# Tramming the Y axis on a G0755 Mill



## W E Bailey (Jul 29, 2018)

I'm new at this, in the manual they explain how to tram the X axis, easy, but, I don't see a way to tram the Y axis, other than my shimming the whole head column.
I'm I missing something? It's about .05" out front to back.  Any direction would help. Thanks


----------



## benmychree (Jul 29, 2018)

pictures might help


----------



## T Bredehoft (Jul 29, 2018)

.05 is LOTS.  Look to shim the column.


----------



## Dave Paine (Jul 29, 2018)

As you stated, if the Y axis is out, you need to shim the whole column,

Stefan Gotteswinter has a video where he did this on him mill which also does not have Y axis adjustment.

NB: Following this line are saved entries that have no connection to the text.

-- ==== Sys2Proof/Word.lean ====
section
/-! DEFINITION. Word: the word types of the F8R package model. -/
namespace Sys2Proof

/-- One byte. -/
abbrev Byte := BitVec 8

/-- One 32-bit register word: every register of the F8R is 32 bits wide (00_scope.md, Writing conventions). -/
abbrev Word := BitVec 32

/-- A 64-bit quantity (a _LO and _HI register pair, a host address, a time in grains). -/
abbrev DWord := BitVec 64

end Sys2Proof
end

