-- ==== Sys2Proof/Machine/Signal.lean ====
section
/-! DEFINITION. Signal: how the Chain pair carries bits: ticks, samples and synchronisation of on-off keying, the GFSK symbols of the
data phase, and the bits of an asynchronous character (20 R433, R436 to R438, R446). Carrier is dominant and means 0. -/
namespace Sys2Proof.Machine

/-! ## On-off keying (R433) -/

/-- Majority of the three samples of a bit. -/
def majority (a b c : Bool) : Bool := (a && b) || (a && c) || (b && c)

/-- The bit receiver: whether a frame has started, the number that the next tick has in its bit, carrier at the end of the last tick,
the samples of the bit at ticks 7, 8 and 9, and the bits taken so far. -/
structure OokRx where
  started : Bool
  tick : Nat
  carrier : Bool
  s7 : Bool
  s8 : Bool
  s9 : Bool
  bits : List Bool
  deriving DecidableEq, Repr

/-- The bit receiver on an idle bus. -/
def ookIdle : OokRx := ⟨false, 0, false, false, false, false, []⟩

/-- The sample of a tick: it sees the carrier before an edge of the same tick (coincidence). -/
def ookSample (r : OokRx) : OokRx :=
  match r.tick with
  | 7 => { r with s7 := r.carrier }
  | 8 => { r with s8 := r.carrier }
  | 9 => { r with s9 := r.carrier }
  | _ => r

/-- The number that a tick takes when an edge is detected in it (resynchronisation): the nearer tick 0, of this bit or (16) of the
next, moves onto an edge within 2 ticks and by 2 ticks toward any other; DEDUCED (log 159): at 8 ticks from both, this bit's. -/
def ookResync (t : Nat) : Nat := if t ≤ 8 then t - 2 else if 14 ≤ t then 16 else t + 2

/-- The bit under way ends: carrier in the majority of its samples is 0. -/
def ookClose (r : OokRx) : OokRx := { r with bits := r.bits ++ [!majority r.s7 r.s8 r.s9] }

/-- One tick, at whose end carrier is detected or not. The first edge after bus idle starts a frame (hard synchronisation). -/
def ookTick (r : OokRx) (carrier : Bool) : OokRx :=
  let edge := !r.carrier && carrier
  if !r.started then (if edge then { r with started := true, tick := 1, carrier := true } else { r with carrier := carrier })
  else
    let r := ookSample r
    let t := if edge then ookResync r.tick else r.tick
    let r := { r with carrier := carrier }
    if t = 16 then { ookClose r with tick := 1 }
    else if t = 15 then { ookClose r with tick := 0 }
    else { r with tick := t + 1 }

/-- The bits of a frame's OOK part from its start-of-frame bit on, read from carrier detect tick by tick. -/
def ookBits (ticks : List Bool) : List Bool := (ticks.foldl ookTick ookIdle).bits

/-- Bits as their sender keys them: 16 ticks each, with carrier for 0. -/
def ookTicks (bits : List Bool) : List Bool := bits.flatMap (fun b => List.replicate 16 (!b))

/-- The sample of a tick of a trace whose first element is tick 0: carrier at the end of the tick before. -/
def sampleAt (ticks : List Bool) (n : Nat) : Bool := ticks.getD (n - 1) false

/-- The bit of 16 ticks from tick k of a trace on, with no resynchronisation. -/
def bitAt (ticks : List Bool) (k : Nat) : Bool :=
  !majority (sampleAt ticks (k + 7)) (sampleAt ticks (k + 8)) (sampleAt ticks (k + 9))

/-- A sender of bits that hears others lost arbitration: it sent a 1 and sampled a 0 (21 R457). -/
def lostArb (sent heard : List Bool) : Bool := (sent.zip heard).any (fun p => p.1 && !p.2)

/-! ## The data phase (R436, R437) -/

/-- Offset of a 2-GFSK symbol from 6.000 MHz, in kHz. -/
def gfsk2 (b : Bool) : Int := if b then 250 else -250

/-- Offset of a 4-GFSK symbol from 6.000 MHz, in kHz; the first bit is the more significant. -/
def gfsk4 : Bool → Bool → Int
  | false, true => 375
  | false, false => 125
  | true, false => -125
  | true, true => -375

/-- Offsets of the symbols that carry bits pair by pair. -/
def pairSymbols : List Bool → List Int
  | a :: b :: r => gfsk4 a b :: pairSymbols r
  | _ => []

/-- Offsets of the symbols that carry data bits, in 4-GFSK or in 2-GFSK. -/
def symbols (rate4 : Bool) (bits : List Bool) : List Int := if rate4 then pairSymbols bits else bits.map gfsk2

/-- The preamble: 16 bits that alternate, from 1. -/
def preamble : List Bool := (upto 16).map (fun i => i % 2 == 0)

/-- The sync word that announces the rate of the data bits. -/
def syncWord (rate4 : Bool) : Nat := if rate4 then 0x6C4A else 0x93B5

/-- The data phase as it is sent: preamble and sync word in 2-GFSK, the data bits at their rate, and a tail that repeats the final
data symbol twice. -/
def dataPhase (rate4 : Bool) (bits : List Bool) : List Int :=
  let d := symbols rate4 bits
  (preamble ++ msbFirst 16 (syncWord rate4)).map gfsk2 ++ d ++ List.replicate 2 (d.getLastD 0)

/-- The rate that a sync word announces: of the pattern from which at most 1 of its bits differs; none is accepted otherwise. -/
def syncRate (w : BitVec 16) : Option Bool :=
  let off := fun (r : Bool) => popN 16 (w ^^^ BitVec.ofNat 16 (syncWord r)).toNat
  if off false ≤ 1 then some false else if off true ≤ 1 then some true else none

/-- The bit of a 2-GFSK symbol. -/
def readSym2 (f : Int) : Option Bool := if f = 250 then some true else if f = -250 then some false else none

/-- The two bits of a 4-GFSK symbol. -/
def readSym4 (f : Int) : Option (Bool × Bool) :=
  if f = 375 then some (false, true) else if f = 125 then some (false, false)
  else if f = -125 then some (true, false) else if f = -375 then some (true, true) else none

/-- The data bits of demodulated symbols; none where an offset is not of the mode's table. -/
def readSymbols (rate4 : Bool) : List Int → Option (List Bool)
  | [] => some []
  | f :: r =>
    match readSymbols rate4 r with
    | none => none
    | some bits =>
      if rate4 then (readSym4 f).map (fun p => p.1 :: p.2 :: bits) else (readSym2 f).map (fun b => b :: bits)

/-- Value of bits, most significant first. -/
def bitsNat (l : List Bool) : Nat := l.foldl (fun v b => 2 * v + (if b then 1 else 0)) 0

/-- Bytes of n octets of bits, each most significant bit first. -/
def octets : Nat → List Bool → List Byte
  | 0, _ => []
  | n + 1, l => BitVec.ofNat 8 (bitsNat (l.take 8)) :: octets n (l.drop 8)

/-! ## Characters (R446, R447) -/

/-- The majority of a character's start bit is 0. -/
def startZero (c : CharSeen) : Bool := !bitAt c.ticks 0

/-- The data bits of a character, least significant first. -/
def charData (c : CharSeen) : Byte :=
  BitVec.ofNat 8 (bitsNat ((upto 8).map (fun i => bitAt c.ticks (16 * (8 - i)))))

/-- Tick of the stop bit at which a carrier onset is detected, the first if several. -/
def charOnset (c : CharSeen) : Option Nat :=
  (upto 16).find? (fun k => !sampleAt c.ticks (144 + k) && sampleAt c.ticks (145 + k))

/-- The stop bit's sample at one of its ticks is 1. -/
def stopOne (c : CharSeen) (k : Nat) : Bool := !sampleAt c.ticks (144 + k)

end Sys2Proof.Machine
end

Tramming a mill with epoxy video


----------



## RJSakowski (Jul 29, 2018)

A consideration with tramming the G0755 Y axis is that there are two means of vertical motion.  The spindle axis must be parallel to the column way and the column ways must be perpendicular to the table (actually a plane parallel to the x and y ways).  You need to determine which, if not both, is the cause of your out of tram situation. 

One possible cause on the G0755 y axis out of tram would be loose column ways.  If the gib is loose, the head will sag under its own weight.  The x axis will also be affected. Pushing and pulling the head in the x direction will cause an indicator shift.


----------